Barbara Harner, bakery director for Steele's Markets, Fort Collins, Colo., told SN she doubted that consumers are not influenced by product displays. "It's hard for me to swallow the idea that if you put products on display, it doesn't matter to the consumer," she said.

Harner feels that displays do make a difference. "It's that first impression that determines how much further into the bakery the shopper will go, and good displays give the department a warm, soft, fuzzy feeling that draws you and pulls you in," she added.

"And I've been in enough bakeries to know that there's a definite difference in buying strategies when a store offers good displays rather than products stacked in a shopping cart or on a stainless steel commercial rack, which are more of a garage sale kind of thing."

Harner said she uses oak fixtures or tables covered with attractive tablecloths at the in-store bakeries in the four Steele's stores she oversees.

John Smolders, bakery director for five Thriftway stores in Oregon, said, "It was the poor choice of words that led to the misinterpretation [in the survey]."

As a member of RBA's In-Store Merchandising Committee -- which is designated to suggest ways to market and merchandise products based on the survey data -- Smolders said he isn't sure what RBA will do to correct the misimpression.

For his own part, Smolders said, he doesn't like large displays, "because if you have a display that's so many feet high and so many feet wide that sells only half the products, you gain very little from it compared with a smaller display that sells through."

On the subject of product pricing, Houstle said, "To a certain extent, the survey confirmed the feeling we've had that to be successful in a retail bakery, whether in-store or independent, you need to build the business around quality, service and variety, not around price.

"We're looking at the survey data in the context of how retailers should price and cost their products.
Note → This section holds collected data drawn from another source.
/-- The scalar functions: the constructor, and what it gives from the S bit, S[X] and S[Y] (R229, R252, R254). -/
def scalarTable : List ((Nat → SaluOp → Instr) × (Bool → Word → Word → Result)) :=
  [ (.add, fun sat x y => { inRange 32 sat (x.toInt + y.toInt) with
      c := decide (2 ^ 32 ≤ x.toNat + y.toNat), ov := overflows (x.toInt + y.toInt) })
  , (.sub, fun sat x y => { inRange 32 sat (x.toInt - y.toInt) with
      c := decide (y.toNat ≤ x.toNat), ov := overflows (x.toInt - y.toInt) })
  , (.addu, fun sat x y => { inRangeU sat (x.toNat + y.toNat : Nat) with
      c := decide (2 ^ 32 ≤ x.toNat + y.toNat), ov := overflows (x.toInt + y.toInt) })
  , (.subu, fun sat x y => { inRangeU sat ((x.toNat : Int) - y.toNat) with
      c := decide (y.toNat ≤ x.toNat), ov := overflows (x.toInt - y.toInt) })
  , (.neg, fun sat x _ => { inRange 32 sat (-x.toInt) with c := decide (x.toNat = 0), ov := overflows (-x.toInt) })
  , (.abs, fun sat x _ => { inRange 32 sat |x.toInt| with ov := overflows |x.toInt| })
  , (.min, fun _ x y => { v := if y.toInt < x.toInt then y else x })
  , (.max, fun _ x y => { v := if x.toInt < y.toInt then y else x })
  , (.and_, fun _ x y => { v := x &&& y })
  , (.or_, fun _ x y => { v := x ||| y })
  , (.xor_, fun _ x y => { v := x ^^^ y })
  , (.andn, fun _ x y => { v := x &&& ~~~y })
  , (.shl, fun sat x y => shiftedLeft 32 sat x.toInt (y.toNat % 32))
  , (.shr, fun _ x y => { v := x >>> (y.toNat % 32) })
  , (.sar, fun _ x y => { v := BitVec.ofInt 32 (x.toInt / 2 ^ (y.toNat % 32)) })
  , (.srr, fun _ x y => { v := BitVec.ofInt 32 (nearest x.toInt (y.toNat % 32)) })
  , (.mul, fun sat x y => inRange 32 sat (x.toInt * y.toInt))
  , (.mulu, fun sat x y => inRangeU sat (x.toNat * y.toNat : Nat))
  , (.mov, fun _ x _ => { v := x })
  , (.clz, fun _ x _ => { v := BitVec.ofNat 32 (if x.toNat = 0 then 32 else 31 - Nat.log2 x.toNat) })
  , (.bfx, fun _ x y => { v := BitVec.ofNat 32 (x.toNat / 2 ^ (y.toNat % 32) % 2 ^ (y.toNat / 256 % 32)) }) ]

/-- CF as an instruction that updates it writes it: Z and N from the value written, C and V as the function gives them, LM unchanged
(R254). -/
def flagsSet (cf : BitVec 16) (r : Result) : BitVec 16 :=
  (cf &&& 0xFFF0) ||| BitVec.ofNat 16 ((if r.v = 0 then 1 else 0) + (if r.v.getLsbD 31 then 2 else 0) + (if r.c then 4 else 0) + (if r.ov then 8 else 0))

/-- A core that has written a scalar result into S[D]: SAT bit 8 if it clamped, CF where the instruction updates it, and S0 discards
the value (R200, R231, R236, R252, R254). -/
def wroteScalar (d : Nat) (setf : Bool) (r : Result) (c : Core) : Core :=
  { c with
    s := if d = 0 then c.s else mapInsert d (rv r.v) c.s
    cf := if setf then flagsSet c.cf r else c.cf
    sf := if r.sat then c.sf ||| 0x100 else c.sf }

/-- The scalar shifts by an immediate count (R253). -/
def shiftTable : List ((Nat → ShiOp → Instr) × (Bool → Word → Nat → Result)) :=
  [ (.shiShl, fun sat x n => shiftedLeft 32 sat x.toInt n)
  , (.shiShr, fun _ x n => { v := x >>> n })
  , (.shiSar, fun _ x n => { v := BitVec.ofInt 32 (x.toInt / 2 ^ n) })
  , (.shiSrr, fun _ x n => { v := BitVec.ofInt 32 (nearest x.toInt n) }) ]

/-- A lane as an instruction of a width reads it: its low 24 bits as a signed value at W24, all of it at W32 (R225, R226, R255). -/
def laneAt (w24 : Bool) (x : Word) : Int := if w24 then (x.setWidth 24).toInt else x.toInt

/-- Bits of a lane width (R226). -/
def laneBits (w24 : Bool) : Nat := if w24 then 24 else 32

/-- What a lane of a vector function may be from the S bit, the width, the lane's LM bit and the two source lanes. Where bits [23:0]
of two lanes are equal, R255 does not say which one VMIN and VMAX select at W24, so either may be (assumption 6). -/
abbrev LaneRule := Bool → Bool → Bool → Word → Word → Result → Prop

/-- The vector functions that write lanes: the constructor, whether the row allows W24, and the rule of a lane (R255). -/
def vectorTable : List ((Nat → ValuOp → Instr) × Bool × LaneRule) :=
  [ (.vadd, true, fun sat w _ x y r => r = inRange (laneBits w) sat (x.toInt + y.toInt))
  , (.vsub, true, fun sat w _ x y r => r = inRange (laneBits w) sat (x.toInt - y.toInt))
  , (.vneg, true, fun sat w _ x _ r => r = inRange (laneBits w) sat (-x.toInt))
  , (.vabs, true, fun sat w _ x _ r => r = inRange (laneBits w) sat |x.toInt|)
  , (.vmin, true, fun _ w _ x y r => (r = { v := x } ∧ laneAt w x ≤ laneAt w y) ∨ (r = { v := y } ∧ laneAt w y ≤ laneAt w x))
  , (.vmax, true, fun _ w _ x y r => (r = { v := x } ∧ laneAt w y ≤ laneAt w x) ∨ (r = { v := y } ∧ laneAt w x ≤ laneAt w y))
  , (.vand, false, fun _ _ _ x y r => r = { v := x &&& y })
  , (.vor, false, fun _ _ _ x y r => r = { v := x ||| y })
  , (.vxor, false, fun _ _ _ x y r => r = { v := x ^^^ y })
  , (.vshl, true, fun sat w _ x y r => r = shiftedLeft (laneBits w) sat (laneAt w x) (y.toNat % 32))
  , (.vshr, false, fun _ _ _ x y r => r = { v := x >>> (y.toNat % 32) })
  , (.vsar, true, fun _ w _ x y r => r = { v := BitVec.ofInt 32 (laneAt w x / 2 ^ (y.toNat % 32)) })
  , (.vsrr, true, fun _ w _ x y r => r = { v := BitVec.ofInt 32 (nearest (laneAt w x) (y.toNat % 32)) })
  , (.vsel, false, fun _ _ m x y r => r = { v := if m then x else y })
  , (.vmov, false, fun _ _ _ x _ r => r = { v := x }) ]

/-- The vector shifts by an immediate count, which is at most 31 (R255). -/
def vectorShiftTable : List ((Nat → ValuOp → Instr) × Bool × (Bool → Bool → Word → Nat → Result)) :=
  [ (.vshiVshl, true, fun sat w x n => shiftedLeft (laneBits w) sat (laneAt w x) n)
  , (.vshiVshr, false, fun _ _ x n => { v := x >>> n })
  , (.vshiVsar, true, fun _ w x n => { v := BitVec.ofInt 32 (laneAt w x / 2 ^ n) })
  , (.vshiVsrr, true, fun _ w x n => { v := BitVec.ofInt 32 (nearest (laneAt w x) n) }) ]

/-- The vector compares (R255). -/
def compareTable : List ((Nat → ValuOp → Instr) × (Int → Int → Bool)) :=
  [(.vcmpeq, fun x y => decide (x = y)), (.vcmplt, fun x y => decide (x < y)), (.vcmple, fun x y => decide (x ≤ y))]

/-- Whether the Q bit selects a lane: all eight, or lane 0 alone (R228, R250). -/
def selects (q : Bool) (l : Nat) : Bool := decide (l < 8) && (q || decide (l = 0))

/-- A core that has written lanes of V[d]: each lane written with the residue of its value and SAT of each lane that clamped; every
other lane, every other register and every other bit of SF is as it was (R228, R231, R236, R250). -/
def WroteLanes (d : Nat) (sel : Nat → Bool) (r : Nat → Result) (c c' : Core) : Prop :=
  (∀ l, sel l = true → c'.vLane d l = rv (r l).v) ∧
  (∀ i l, l < 8 → ¬ (i = d ∧ sel l = true) → c'.vLane i l = c.vLane i l) ∧
  (∀ b, c'.sf.getLsbD b = (c.sf.getLsbD b || (decide (8 ≤ b) && sel (b - 8) && (r (b - 8)).sat))) ∧
  c' = { c with v := c'.v, sf := c'.sf }

/-- An accumulator lane's result: the value, SAT and GOV (R230). -/
structure AccResult where
  v   : Acc
  sat : Bool := false
  gov : Bool := false
  deriving DecidableEq, Repr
Our concern among in-store bakeries is that product tends to be priced for a loss, not for a profit.

"The attitude among in-store bakeries is that they need to get more of the store's traffic coming into the bakery but they keep hitting a wall of 25%. However, the answer may be to focus on profit instead of sales -- to focus on customers willing to pay the freight for a profitable product rather than competing with commercial racks or a Wal-Mart-type of store.

"Maybe bakeries need to appeal only to 15% of a store's shoppers who aren't coupon clippers."
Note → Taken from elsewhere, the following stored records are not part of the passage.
/-- Fabric operations of a run are recorded, not performed, and their status goes to S[D] (R117, R119, R144, R182, R262, R264, R278, R284, R307, R309,
R310; derived).
During a run with fewer than 64 pending operations of the unit and operands in range, exec of SIG, SIGD, NCAN, ARM, MQPUSH, MQMARK, BFREE and BGIVE
with good residues in the registers read, answers a next state in which S[D] holds status 0, CF.Z is 1, the operation is recorded in the run, and nothing
outside the core changes. The run of a KML node records its operations in the same way: a canceller and a mixer that find no item count their run and
touch no queue, node or buffer, a fade goes from the gain it finds to its target, and a canceller's block is laid out as R284 says. That a canceller's
first pop of a window is a plain one, and that a mixer without a key mixes nothing, are the model's (assumptions 61 and 63).
Completion is stated for the constructors sig, sigd, ncan, arm, mqpush, mqmark, bfree, bgive. -/
def Obligations.RecordedOperations : Prop :=
  (∀ (u : State) (k : Nat), ctxBad u k = false → mapFind? (u.cor k).node u.kml = none → (u.cor k).run = {} →
    let t := kmlStart k u
    let r := (t.cor k).run
    let ran : Prop := ctxAt t k 0x100 = (ctxAt u k 0x100 + 1) % 2 ^ 32 ∧ t.mq = u.mq ∧ t.bull = u.bull ∧ t.seed = u.seed ∧ t.kml = u.kml
    (ctxBits u k 0 0 16 = 0x0E01 → ctxBits u k 4 8 1 = 0 → u.queue? (ctxBits u k 8 0 16) = none →
      ran ∧ r.ops = [.sig ((u.cor k).node % 2 ^ 18) 0x4000] ∧ r.kml = some (.canceller { mode := some (ctxBits u k 4 0 4) })) ∧
    (ctxBits u k 0 0 16 = 0x0B01 → u.queue? (ctxBits u k 8 0 16) = none →
      ran ∧ r.ops = [] ∧ ctxAt t k 0x10C = (ctxAt u k 0x10C + (slotsInUse u k).length) % 2 ^ 32 ∧ r.kml = some (.mixer {}))) ∧
  (∀ (x : Xpoint) (g : Int) (fade : Nat), (x.len ≤ x.n → x.gain = x.to_) ∧ (x.n = 0 → 0 < x.len → x.gain = x.from_) ∧ x.aim x.to_ fade = x ∧
    (g ≠ x.to_ → (x.aim g fade).gain = if fade = 0 then g else x.gain)) ∧
  (∀ (key node : Nat) (bypass nlp : Bool) (xs : List Int), xs.length = 192 →
    let b := outBlock key bypass nlp node xs
    b.length = 784 ∧ leNat (b.take 4) = key % 2 ^ 32 ∧ leNat ((b.drop 4).take 4) = 192 + bitOf bypass * 65536 + bitOf nlp * 131072 ∧
      leNat ((b.drop 8).take 4) = node % 2 ^ 18 ∧ ∀ i, i < 192 → leNat ((b.drop (16 + 4 * i)).take 4) = patternOf 32 (xs.getD i 0)) ∧
  ∀ (s : State) (k d x y : Nat), runs s k = true → (s.cor k).mode = .run → d < 32 → x < 32 → y < 32 → ((s.cor k).sReg x).good = true →
    let c := s.cor k
    let sx := sNat c x
    let sy := sNat c y
    (c.run.nBull < 64 → sx < 2 ^ 18 →
      ((c.sReg y).good = true → sy % 65536 < 2 ^ 15 → sy % 65536 ≠ 0 → ∃ t, exec (.sig k d x y) s = .next t ∧ CoreOnly k s t ∧
        t.cor k = retire (withStatus d 0 0 (recordedBull (.sig sx (sy % 65536)) c))) ∧
      (∀ (flag : Nat) (dropLate : Bool), (c.sReg y).good = true → flag < 15 → sy ≤ 2 ^ 31 - 2 → ∃ t, exec (.sigd k d x y flag dropLate) s = .next t ∧ CoreOnly k s t ∧
        t.cor k = retire (withStatus d 0 0 (recordedBull (.sigd sx sy flag dropLate) c))) ∧
      (∃ t, exec (.ncan k d x) s = .next t ∧ CoreOnly k s t ∧ t.cor k = retire (withStatus d 0 0 (recordedBull (.ncan sx) c))) ∧
      (∃ t, exec (.arm k d x) s = .next t ∧ CoreOnly k s t ∧ t.cor k = retire (withStatus d 0 0 (recordedBull (.arm sx) c)))) ∧
    (c.run.nMq < 64 → sx < 65536 → ∀ q, s.queue? sx = some q →
      (let e := entryOf (c.vLane y 0).v (c.vLane y 1).v (c.vLane y 2).v (c.vLane y 3).v
       (∀ l, l < 4 → (c.vLane y l).good = true) → e.len ≤ 4096 → ∃ t, exec (.mqpush k d x y) s = .next t ∧ CoreOnly k s t ∧
        t.cor k = retire (withStatus d 0 0 (recordedMq (.push sx e) c))) ∧
      (q.retain ≠ 0 → ∃ t, exec (.mqmark k d x) s = .next t ∧ CoreOnly k s t ∧
        t.cor k = retire (withStatus d 0 0 (recordedMq (.mark sx) c)))) ∧
    (c.run.nSeed < 64 → badHandle s sx = false →
      (∃ t, exec (.bfree k d x) s = .next t ∧ CoreOnly k s t ∧ t.cor k = retire (withStatus d 0 0 (recordedSeed (.bfree sx) c))) ∧
      ((c.sReg y).good = true → sy < 4096 → ∃ t, exec (.bgive k d x y) s = .next t ∧ CoreOnly k s t ∧
        t.cor k = retire (withStatus d 0 0 (recordedSeed (.bgive sx sy) c))))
One of the consumer concerns addressed in the survey was product packaging -- an area of ongoing concern to retailers, Harner said.

Steele's replaced foil pans with ultra-pack bake-in pans for its angel food cakes early in the summer "because we had some complaints that the foil taste was transferring to the cake."

The bakery also stopped using foil to bake brownies in, even though there had not been any complaints, Harner said. "The foil seemed to affect the angel food batter only, maybe because that is more delicate so the taste comes through easier."

Eliminating the use of foil for both products was also cost-effective. "The products travel better without getting hurt," she explained.

Smolders also said he prefers plastic containers for baked goods. "We used to display half the products in shrink-wrap and half in plastic, and we found that plastic offered better product protection and sold better.